None of this would exactly resemble Putin’s oligarchy, which largely consists of old chums from the KGB and his childhood friends from St. Petersburg. Russia is an aristocracy of apparatchiks, whose primary goal is to protect ill-gotten wealth amassed during the country’s chaotic transition from communism, a mission that has required brutality and suppression.

But Trump’s and Putin’s oligarchs share one important similarity. The Big Tech billionaires attracted to Trump would hope to protect their monopolies by providing essential services that make them indispensable to the government and the nation. This indispensability will also—so the theory goes—insulate them from antitrust enforcement.

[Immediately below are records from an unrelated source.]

-- ==== Sys2Proof/Machine/SoftFloat.lean ====
section
/-! DEFINITION. Binary floating point as exact arithmetic followed by one rounding. A finite non-zero value is
(sign, m, e) with value m * 2^e; a quotient or root that is not exact carries a sticky low bit below the precision that any
rounding looks at, so that it rounds as the exact value does. Used by 43_ppe_float.md, 45_ppe_vmx_2.md, 48_spu_float.md. -/

namespace Sys2Proof.Machine

/-- A rounding direction (10_state R50, FPSCR[RN]). -/
inductive RMode where
  | nearest
  | zero
  | up
  | down
deriving DecidableEq, Repr

/-- The direction a two-bit field names. -/
def rmodeOf (b : BitVec 2) : RMode :=
  if b = 0 then .nearest else if b = 1 then .zero else if b = 2 then .up else .down

/-- An IEEE format: exponent bits and fraction bits. -/
structure Fmt where
  eb : Nat
  fb : Nat
deriving DecidableEq, Repr

/-- binary64. -/
def f64 : Fmt := ⟨11, 52⟩
/-- binary32. -/
def f32 : Fmt := ⟨8, 23⟩

/-- The exponent bias. -/
def Fmt.bias (f : Fmt) : Int := 2^(f.eb - 1) - 1
/-- The exponent of the least bit of a denormal. -/
def Fmt.qmin (f : Fmt) : Int := 1 - f.bias - f.fb
/-- The image of +infinity. -/
def Fmt.infMag (f : Fmt) : Nat := (2^f.eb - 1) * 2^f.fb
/-- The sign bit's weight. -/
def Fmt.signBit (f : Fmt) : Nat := 2^(f.eb + f.fb)

/-- What an image stands for. -/
inductive Num where
  | nan
  | inf (neg : Bool)
  | zero (neg : Bool)
  | fin (neg : Bool) (m : Nat) (e : Int)
deriving DecidableEq, Repr

/-- Read an image. -/
def unpack (f : Fmt) (w : Nat) : Num :=
  let neg := w / f.signBit % 2 == 1
  let x := w / 2^f.fb % 2^f.eb
  let fr := w % 2^f.fb
  if x = 2^f.eb - 1 then (if fr = 0 then .inf neg else .nan)
  else if x = 0 then (if fr = 0 then .zero neg else .fin neg fr f.qmin)
  else .fin neg (2^f.fb + fr) (x + f.qmin - 1)

/-- Whether an image is a NaN. -/
def isNan (f : Fmt) (w : Nat) : Bool := decide (f.infMag < w % f.signBit)
/-- Whether a NaN image is signalling: its leading fraction bit is 0 (43_ppe_float R842). -/
def isSnan (f : Fmt) (w : Nat) : Bool := isNan f w && decide (w / 2^(f.fb - 1) % 2 = 0)
/-- Whether an image is a denormal. -/
def isDenorm (f : Fmt) (w : Nat) : Bool := decide (w % f.signBit < 2^f.fb) && decide (w % f.signBit ≠ 0)
/-- The quieted NaN: the leading fraction bit set. -/
def quiet (f : Fmt) (w : Nat) : Nat := if w / 2^(f.fb - 1) % 2 = 0 then w + 2^(f.fb - 1) else w

/-- The exponent of the leading bit of m * 2^e. -/
def topExp (m : Nat) (e : Int) : Int := e + m.log2

/-- A value rounded to a multiple of 2^q. -/
structure Rounded where
  m : Nat
  q : Int
  inexact : Bool
  /-- The magnitude was increased. -/
  up : Bool
deriving DecidableEq, Repr

/-- Round m * 2^e to a multiple of 2^q. -/
def roundAt (mode : RMode) (neg : Bool) (m : Nat) (e q : Int) : Rounded :=
  if q ≤ e then ⟨m * 2^(e - q).toNat, q, false, false⟩
  else
    let d := (q - e).toNat
    let m0 := m / 2^d
    let r := m % 2^d
    let up := match mode with
      | .nearest => decide (2^d < 2 * r) || (decide (2 * r = 2^d) && decide (m0 % 2 = 1))
      | .zero => false
      | .up => decide (r ≠ 0) && !neg
      | .down => decide (r ≠ 0) && neg
    ⟨m0 + up.toNat, q, decide (r ≠ 0), up⟩

/-- The magnitude image of r.m * 2^r.q, for a value rounded to the format's precision or on its denormal grid. -/
def Fmt.packMag (f : Fmt) (r : Rounded) : Nat := (r.q - f.qmin).toNat * 2^f.fb + r.m

/-- An image from its sign and magnitude. -/
def Fmt.image (f : Fmt) (neg : Bool) (mag : Nat) : Nat := neg.toNat * f.signBit + mag

/-- Round to the format's precision with an unbounded exponent. -/
def roundUnbounded (f : Fmt) (mode : RMode) (neg : Bool) (m : Nat) (e : Int) : Rounded :=
  roundAt mode neg m e (topExp m e - f.fb)

/-- Round to the format, on the denormal grid where the value is small. -/
def roundFmt (f : Fmt) (mode : RMode) (neg : Bool) (m : Nat) (e : Int) : Rounded :=
  roundAt mode neg m e (max (topExp m e - f.fb) f.qmin)

/-- Below the smallest normal of the format, before rounding (43_ppe_float R843). -/
def Fmt.tiny (f : Fmt) (m : Nat) (e : Int) : Bool := decide (topExp m e < 1 - f.bias)

/-- The magnitude delivered on overflow. -/
def Fmt.overflowMag (f : Fmt) (mode : RMode) (neg : Bool) : Nat :=
  match mode with
  | .nearest => f.infMag
  | .zero => f.infMag - 1
  | .up => if neg then f.infMag - 1 else f.infMag
  | .down => if neg then f.infMag else f.infMag - 1

/-- A rounded result with the IEEE default handling of overflow and underflow. -/
structure IeeeResult where
  image : Nat
  overflow : Bool
  /-- Tiny and inexact. -/
  underflow : Bool
  inexact : Bool
  /-- The delivered magnitude exceeds the exact one. -/
  up : Bool
deriving DecidableEq, Repr

/-- Round a non-zero value to the format with default (non-trapping) results. -/
def ieeeRound (f : Fmt) (mode : RMode) (neg : Bool) (m : Nat) (e : Int) : IeeeResult :=
  let r := roundFmt f mode neg m e
  let mag := f.packMag r
  if f.infMag ≤ mag then
    let o := f.overflowMag mode neg
    ⟨f.image neg o, true, false, true, decide (o = f.infMag)⟩
  else ⟨f.image neg mag, false, f.tiny m e && r.inexact, r.inexact, r.up⟩

/-! ## Exact operations -/

/-- The exact result of an operation whose operands are not NaN, or that it is invalid. -/
inductive Calc where
  | invalid
  | inf (neg : Bool)
  /-- An exact zero. -/
  | zero (neg : Bool)
  | fin (neg : Bool) (m : Nat) (e : Int)
deriving DecidableEq, Repr

/-- The sign of a zero sum of operands of opposite sign (R843 step 3). -/
def zeroSumSign (mode : RMode) : Bool :=
  match mode with
  | .nearest => false
  | .zero => false
  | .up => false
  | .down => true

/-- Signed integer of a sign and a magnitude. -/
def signedNat (neg : Bool) (m : Nat) : Int := if neg then -(m : Int) else m

/-- The exact sum of two finite non-zero values. -/
def addFin (mode : RMode) (n1 : Bool) (m1 : Nat) (e1 : Int) (n2 : Bool) (m2 : Nat) (e2 : Int) : Calc :=
  let e := min e1 e2
  let t := signedNat n1 (m1 * 2^(e1 - e).toNat) + signedNat n2 (m2 * 2^(e2 - e).toNat)
  if t = 0 then .zero (zeroSumSign mode) else .fin (decide (t < 0)) t.natAbs e

/-- a + b. -/
def addNum (mode : RMode) : Num → Num → Calc
  | .nan, _ => .invalid
  | _, .nan => .invalid
  | .inf a, .inf b => if a = b then .inf a else .invalid
  | .inf a, _ => .inf a
  | _, .inf b => .inf b
  | .zero a, .zero b => .zero (if a = b then a else zeroSumSign mode)
  | .zero _, .fin n m e => .fin n m e
  | .fin n m e, .zero _ => .fin n m e
  | .fin n1 m1 e1, .fin n2 m2 e2 => addFin mode n1 m1 e1 n2 m2 e2

/-- a * b. -/
def mulNum : Num → Num → Calc
  | .nan, _ => .invalid
  | _, .nan => .invalid
  | .inf _, .zero _ => .invalid
  | .zero _, .inf _ => .invalid
  | .inf a, .inf b => .inf (a != b)
  | .inf a, .fin b _ _ => .inf (a != b)
  | .fin a _ _, .inf b => .inf (a != b)
  | .zero a, .zero b => .zero (a != b)
  | .zero a, .fin b _ _ => .zero (a != b)
  | .fin a _ _, .zero b => .zero (a != b)
  | .fin a m1 e1, .fin b m2 e2 => .fin (a != b) (m1 * m2) (e1 + e2)

/-- The value as an operand again. -/
def Calc.toNum : Calc → Num
  | .invalid => .nan
  | .inf n => .inf n
  | .zero n => .zero n
  | .fin n m e => .fin n m e

/-- The negated operand. -/
def Num.neg : Num → Num
  | .nan => .nan
  | .inf n => .inf !n
  | .zero n => .zero !n
  | .fin n m e => .fin (!n) m e

/-- a * c + b, exact. -/
def fmaNum (mode : RMode) (a c b : Num) : Calc :=
  match mulNum a c with
  | .invalid => .invalid
  | p => addNum mode p.toNum b

/-- m1 / m2 * 2^(e1 - e2) with 128 quotient bits or more and a sticky bit. -/
def divFin (neg : Bool) (m1 : Nat) (e1 : Int) (m2 : Nat) (e2 : Int) : Calc :=
  let k := 128 + m2.log2
  let q := m1 * 2^k / m2
  let r := m1 * 2^k % m2
  .fin neg (2 * q + (if r = 0 then 0 else 1)) (e1 - e2 - k - 1)

/-- a / b; a finite non-zero value over zero is an infinity (the caller records the zero divide). -/
def divNum : Num → Num → Calc
  | .nan, _ => .invalid
  | _, .nan => .invalid
  | .inf _, .inf _ => .invalid
  | .zero _, .zero _ => .invalid
  | .inf a, .zero b => .inf (a != b)
  | .inf a, .fin b _ _ => .inf (a != b)
  | .zero a, .inf b => .zero (a != b)
  | .zero a, .fin b _ _ => .zero (a != b)
  | .fin a _ _, .inf b => .zero (a != b)
  | .fin a _ _, .zero b => .inf (a != b)
  | .fin a m1 e1, .fin b m2 e2 => divFin (a != b) m1 e1 m2 e2

/-- The integer square root, one bit at a time from bit `k - 1` down, starting from `r`. -/
def isqrtFrom (n : Nat) : Nat → Nat → Nat
  | 0, r => r
  | k + 1, r => if (r + 2^k) * (r + 2^k) ≤ n then isqrtFrom n k (r + 2^k) else isqrtFrom n k r

/-- The integer square root. -/
def isqrt (n : Nat) : Nat := isqrtFrom n (n.log2 / 2 + 1) 0

/-- sqrt(m * 2^e) with at least 64 bits and a sticky bit. -/
def sqrtFin (m : Nat) (e : Int) : Calc :=
  let e' := if e % 2 = 0 then e else e - 1
  let m' := (if e % 2 = 0 then m else 2 * m) * 2^256
  let r := isqrt m'
  .fin false (2 * r + (if r * r = m' then 0 else 1)) ((e' - 256) / 2 - 1)

/-- sqrt(b). -/
def sqrtNum : Num → Calc
  | .nan => .invalid
  | .inf n => if n then .invalid else .inf false
  | .zero n => .zero n
  | .fin n m e => if n then .invalid else sqrtFin m e

/-- The comparison of two operands that are not NaN: the sign of a - b. -/
def cmpNum (a b : Num) : Ordering :=
  let key : Num → Int × Nat × Int := fun x => match x with
    | .nan => (0, 0, 0)
    | .inf n => (if n then -2 else 2, 0, 0)
    | .zero _ => (0, 0, 0)
    | .fin n m e => (if n then -1 else 1, m, e)
  match key a, key b with
  | (ca, ma, ea), (cb, mb, eb) =>
    if ca ≠ cb then compare ca cb
    else
      let e := min ea eb
      compare (signedNat (decide (ca < 0)) (ma * 2^(ea - e).toNat)) (signedNat (decide (cb < 0)) (mb * 2^(eb - e).toNat))

/-- A value rounded to an integer. -/
def roundInt (mode : RMode) (neg : Bool) (m : Nat) (e : Int) : Rounded := roundAt mode neg m e 0

/-- `a * 2^t ≤ b`. -/
def scaledLe (a : Nat) (t : Int) (b : Nat) : Bool :=
  if 0 ≤ t then decide (a * 2^t.toNat ≤ b) else decide (a ≤ b * 2^(-t).toNat)

/-- `b ≤ a * 2^t`. -/
def scaledGe (a : Nat) (t : Int) (b : Nat) : Bool :=
  if 0 ≤ t then decide (b ≤ a * 2^t.toNat) else decide (b * 2^(-t).toNat ≤ a)

/-- |c * b - 1| ≤ 1 / d for magnitudes c = mc * 2^ec and b = mb * 2^eb. -/
def nearReciprocal (d mc : Nat) (ec : Int) (mb : Nat) (eb : Int) : Bool :=
  scaledLe (d * mc * mb) (ec + eb) (d + 1) && scaledGe (d * mc * mb) (ec + eb) (d - 1)

/-- |c * sqrt(b) - 1| ≤ 1 / d for positive c and b. -/
def nearRsqrt (d mc : Nat) (ec : Int) (mb : Nat) (eb : Int) : Bool :=
  scaledLe (d * d * mc * mc * mb) (2 * ec + eb) ((d + 1) * (d + 1)) &&
  scaledGe (d * d * mc * mc * mb) (2 * ec + eb) ((d - 1) * (d - 1))

/-- Fraction bits of log2 by repeated squaring of x in [2^320, 2^321): `k` more bits after `acc`. -/
def log2Bits : Nat → Nat → Nat → Nat
  | 0, _, acc => acc
  | k + 1, x, acc =>
    let y := x * x / 2^320
    if 2^321 ≤ y then log2Bits k (y / 2) (2 * acc + 1) else log2Bits k y (2 * acc)

/-- log2(m * 2^e) * 2^k, rounded down: exact for a power of two, else less than the true value, by less than two units. -/
def log2Scaled (k m : Nat) (e : Int) : Int :=
  let l := m.log2
  let x := if l ≤ 320 then m * 2^(320 - l) else m / 2^(l - 320)
  (e + l) * 2^k + log2Bits k x 0

/-- The fraction bits with which an estimate is compared with a logarithm. -/
def logBits : Nat := 192

end Sys2Proof.Machine
end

It’s far harder to make the case for breaking up a monopoly when that monopoly supplies the Pentagon with communications technologies and runs cloud-computing services for intelligence agencies.

[Read: Jeff Bezos is blaming the victim]

But there’s a distinct twist to the aims of the Big Tech oligarchs: They don’t simply want to insulate themselves from regulators and courts. Ultimately, they want to exploit their relationship with the government in order to supplant it. They want to be the ones who gain control of programs and systems that were once the purview of the state. Their alliance with Trump is, at bottom, a power grab.

Take space exploration. Musk and Bezos don’t just want the government to subsidize their rockets and supply the funds that will further grow their aerospace firms. They want to become the architects of human life in the heavens, to design celestial colonies, to shape the future of space. Then there are the tech billionaires promoting cryptocurrency. They don’t simply want to remove regulatory restraints on the industry. In their vision, their companies will replace the U.S. Treasury. And some of these businesses hope to fend off the regulation of artificial intelligence, so that they can exert more invisible control over the flow of information and commerce.

The central activity of an oligarchical system is the mutual scratching of backs. The head of state helps spread the lucre, but also collects a fee for his services. In Russia and Ukraine, presidents received actual monetary fees in the form of kickbacks. Oligarchs laundered money on their behalf, shifting cash into offshore accounts and buying them ornate villas. In essence, oligarchs serve as errand boys. If they own media, then they use their outlets to subtly make the case for their patron; they hire editors more inclined to spout the party line and to steer coverage in a preferred direction.

It’s hard to imagine transplanting Russian oligarchy to these shores, given the American rule of law and the higher standards of American capitalism. But it’s possible to glimpse how the CEOs have begun to play the game—the way Musk has used X to relentlessly extol Trump, or how Bezos canceled The Washington Post’s endorsement of Harris and hired an alumnus of Rupert Murdoch’s empire to serve as publisher.

Every oligarchical system writes its own informal rules, arriving at its own set of furtive understandings. In contrast to Putin, Trump is aligning with genuinely creative entrepreneurs. Yet that doesn’t make the American model better—just uniquely dangerous. Trump’s transactionalism will be tethered to people driven by greed, but also by messianic fervor, and the result will be like nothing you’ve ever seen.